The same for many more functions here.

> /**
>  *  This is a speed-up version of the inverse 2D slant transforms
>  *  for the case if there is a non-zero DC coeff and all AC coeffs are zero.

Hm? I think "sped-up" might be grammatically correct, but how about
"A inverse 2D slant transform optimized for the all-zero AC coefficients case"
(is the non-zero DC relevant here?)?

> /**
>  *  Copies the pixels into the frame buffer.
>  */
> void ff_ivi_put_pixels_8x8(int32_t *in, int16_t *out, uint32_t pitch, const uint8_t *flags);
> 
> /**
>  *  Copies the DC coefficient into the first pixel of the block and
>  *  zeroes all others.
>  */
> void ff_ivi_put_dc_pixel_8x8(const int32_t *in, int16_t *out, uint32_t pitch, int blk_size);
> 
> /**
>  *  8x8 block motion compensation with adding delta

If I remember right, there are dsputils functions that do something similar.
Describing how these differ might be helpful.

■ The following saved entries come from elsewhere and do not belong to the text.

-- ==== Sys2Proof/Laws/Ops.lean ====
section
/-! SUPPORT. For each shared operation, once, everything it can do. -/

namespace Sys2Proof.Machine

/-- RXBUF[j] after a store to RXBUF[i] (R46). -/
theorem rxByte_storeRx (i j : Nat) (b : Byte) (s : State) (hj : j < 16) :
    rxByte (storeRx i b s) j = if i = j then b else rxByte s j := by
  unfold rxByte storeRx Vector.getD
  by_cases h : i = j
  · subst h; simp [hj]
  · simp [h, hj]

/-- RXBUF reads 0 past its end: no rule reads there. -/
theorem rxByte_out (s : State) (j : Nat) (hj : 16 ≤ j) : rxByte s j = 0 := by
  unfold rxByte Vector.getD
  simp [show ¬ j < 16 by omega]

/-- A bus with no reply listed completes with the next free draw. -/
theorem nextReply_nil {b : Bus} {s : State} (h : repliesOf b s = []) : nextReply b s = .answer (freeAnswer s.drawn) := by
  simp [nextReply, h]

theorem nextReply_cons {b : Bus} {s : State} {r : Reply} {rs : List Reply} (h : repliesOf b s = r :: rs) :
    nextReply b s = r := by
  simp [nextReply, h]

theorem popReply_nil {b : Bus} {s : State} (h : repliesOf b s = []) : popReply b s = { s with drawn := s.drawn + 1 } := by
  simp [popReply, h]

theorem popReply_answer {b : Bus} {s : State} {a : Answer} {rs : List Reply} (h : repliesOf b s = .answer a :: rs) :
    popReply b s = setReplies b rs s := by
  simp [popReply, h]

theorem popReply_never {b : Bus} {s : State} {rs : List Reply} (h : repliesOf b s = .never :: rs) : popReply b s = s := by
  simp [popReply, h]

theorem popReply_pending {b : Bus} {s : State} {rs : List Reply} (h : repliesOf b s = .pending :: rs) :
    popReply b s = setReplies b rs s := by
  simp [popReply, h]

/-- `onBus` when the transport completes the primitive. -/
theorem onBus_answer {b : Bus} {s : State} {a : Answer} (h : nextReply b s = .answer a) (k : Answer → State → Progress) :
    onBus b s k = k a (popReply b s) := by
  simp [onBus, h]

/-- All that `onBus` can do. -/
theorem onBus_cases (b : Bus) (s : State) (k : Answer → State → Progress) :
    (∃ a, nextReply b s = .answer a ∧ onBus b s k = k a (popReply b s)) ∨
      ((∀ a, nextReply b s ≠ .answer a) ∧ onBus b s k = .waits (popReply b s)) := by
  unfold onBus
  split <;> simp [*]

/-- All that `checkAck` can do (R182). -/
theorem checkAck_cases (a : Ack) (s : State) (g : Progress) :
    (s.params.nackIsFault = true ∧ a = .nack ∧ checkAck a s g = i2cStop (.ended .busFault) s) ∨
      ((s.params.nackIsFault = false ∨ a = .ack) ∧ checkAck a s g = g) := by
  unfold checkAck
  by_cases h : s.params.nackIsFault = true ∧ a = .nack
  · exact .inl ⟨h.1, h.2, by simp [h]⟩
  · refine .inr ⟨?_, by simp [h]⟩
    cases a <;> simp_all

theorem checkAck_ack (s : State) (g : Progress) : checkAck .ack s g = g := by
  simp [checkAck]

/-- All that `settle` can answer. -/
theorem settle_next {g : Progress} {s t : State} (h : settle g s = .next t) :
    (∃ p u, g = .reached p u ∧ t = goto (.txn p) u) ∨ g = .waits t ∨ (∃ r, g = .ended r ∧ t = complete r s) := by
  cases g with
  | reached p u => simp only [settle, Host.Outcome.next.injEq] at h; exact .inl ⟨p, u, rfl, h.symm⟩
  | waits u => simp only [settle, Host.Outcome.next.injEq] at h; exact .inr (.inl (by rw [h]))
  | ended r => simp only [settle, Host.Outcome.next.injEq] at h; exact .inr (.inr ⟨r, rfl, h.symm⟩)
  | stray => simp [settle] at h

/-- `settle` stops only on a stray position. -/
theorem settle_fault {g : Progress} {s : State} {f : Fault} (h : settle g s = .fault f) : g = .stray := by
  cases g <;> simp_all [settle]

/-- A one-step command answers a next state only from its start. -/
theorem atStart_next {s t : State} {o : Out} (h : atStart s o = .next t) : s.phase = .start ∧ o = .next t := by
  unfold atStart at h
  split at h <;> simp_all

theorem atStart_start {s : State} (h : s.phase = .start) (o : Out) : atStart s o = o := by
  simp [atStart, h]

/-- All that a framed command can do. -/
theorem framed_next {s t : State} {o : Out} {k : Pos → State → Progress} (h : framed s o k = .next t) :
    (s.phase = .start ∧ o = .next t) ∨ ∃ p, s.phase = .txn p ∧ settle (k p s) s = .next t := by
  unfold framed at h
  split at h <;> simp_all

theorem framed_start {s : State} (h : s.phase = .start) (o : Out) (k : Pos → State → Progress) : framed s o k = o := by
  simp [framed, h]

theorem framed_txn {s : State} {p : Pos} (h : s.phase = .txn p) (o : Out) (k : Pos → State → Progress) :
    framed s o k = settle (k p s) s := by
  simp [framed, h]

end Sys2Proof.Machine
end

> /** butterfly operation for the inverse slant transform */
> #define IVI_SLANT_BFLY(x, y) t1 = x-y; x += y; y = t1;
> 
> /** This is a reflection a,b = 1/2, 5/4 for the inverse slant transform */
> #define IVI_IREFLECT(s1, s2) {\
>     t1 = s1 + ((s1 + s2*2 + 2) >> 2);\
>     s2 = ((s1*2 - s2 + 2) >> 2) - s2;\
>     s1 = t1;}
> 
> /** This is a reflection a,b = 1/2, 7/8 for the inverse slant transform */
> #define IVI_SLANT_PART4(s1, s2) {\
>     t1 = s2 + ((s1*4 - s2 + 4)  >> 3);\
>     s2 = ((-s1 - s2*4 + 4) >> 3) + s1;\
>     s1 = t1;}

You're supposed to put the arguments in () for macros to avoid
really nasty to debug issues.
Also, why is t1 nor declared inside the macro (of course better with
a name that is less likely to cause name clashes).
Well, in the IVI_INV_SLANT8 macros probably would still be ok, too,
but having a large function with a variable that is only modified
hidden in some macros is not so great.

>             memset(out, 0, 8*sizeof(int16_t));

sizeof(*out) maybe?
There's the same code another time later

> void ff_ivi_dc_slant_2d(const int32_t *in, int16_t *out, uint32_t pitch, int blk_size)
> {
>     int     x, y;
>     int16_t dc_coeff;
> 
>     dc_coeff = (*in + 1) >> 1;
> 
>     for (y = 0; y < blk_size; out += pitch, y++) {
>         for (x = 0; x < blk_size; x++)
>             out[x] = dc_coeff;
>     }
> }

Seems like we could really use some memset function that sets not just 1-byte values...
Assuming we have some appropriate constraints on out alignmen and blk_size this sure
could be optimized anyway.

> void ff_ivi_dc_row_slant(const int32_t *in, int16_t *out, uint32_t pitch, int blk_size)

Same applies here.

>     int     i, t1, row2, row4, row8;
> 
>             out[0] = out[pitch] = out[row2] = out[row2 + pitch] = out[row4] =
>                     out[row4 + pitch] =  out[row4 + row2] = out[row8 - pitch] = 0;

Some really messed up alignment?

> void ff_ivi_put_pixels_8x8(int32_t *in, int16_t *out, uint32_t pitch,
>                            const uint8_t *flags)
> {
>     int     x, y;
> 
>     for (y = 0; y < 8; out += pitch, in += 8, y++)
>         for (x = 0; x < 8; x++)
>             out[x] = in[x];

Why not use memcpy or at least use uint32_t * casts? Or is the alignment not
sufficient?

> void ff_ivi_put_dc_pixel_8x8(const int32_t *in, int16_t *out, uint32_t pitch,
>                              int blk_size)
> {
>     int     y;

Why those strange spaces?

>     out[0] = in[0];
>     memset(&out[1], 0, 7*sizeof(int16_t));

out + 1 is the more common way to write it in FFmpeg I think.

> #define op_put(a, b)  (a) = (b)
> #define op_add(a, b)  (a) += (b)

I think macros should always be uppercase.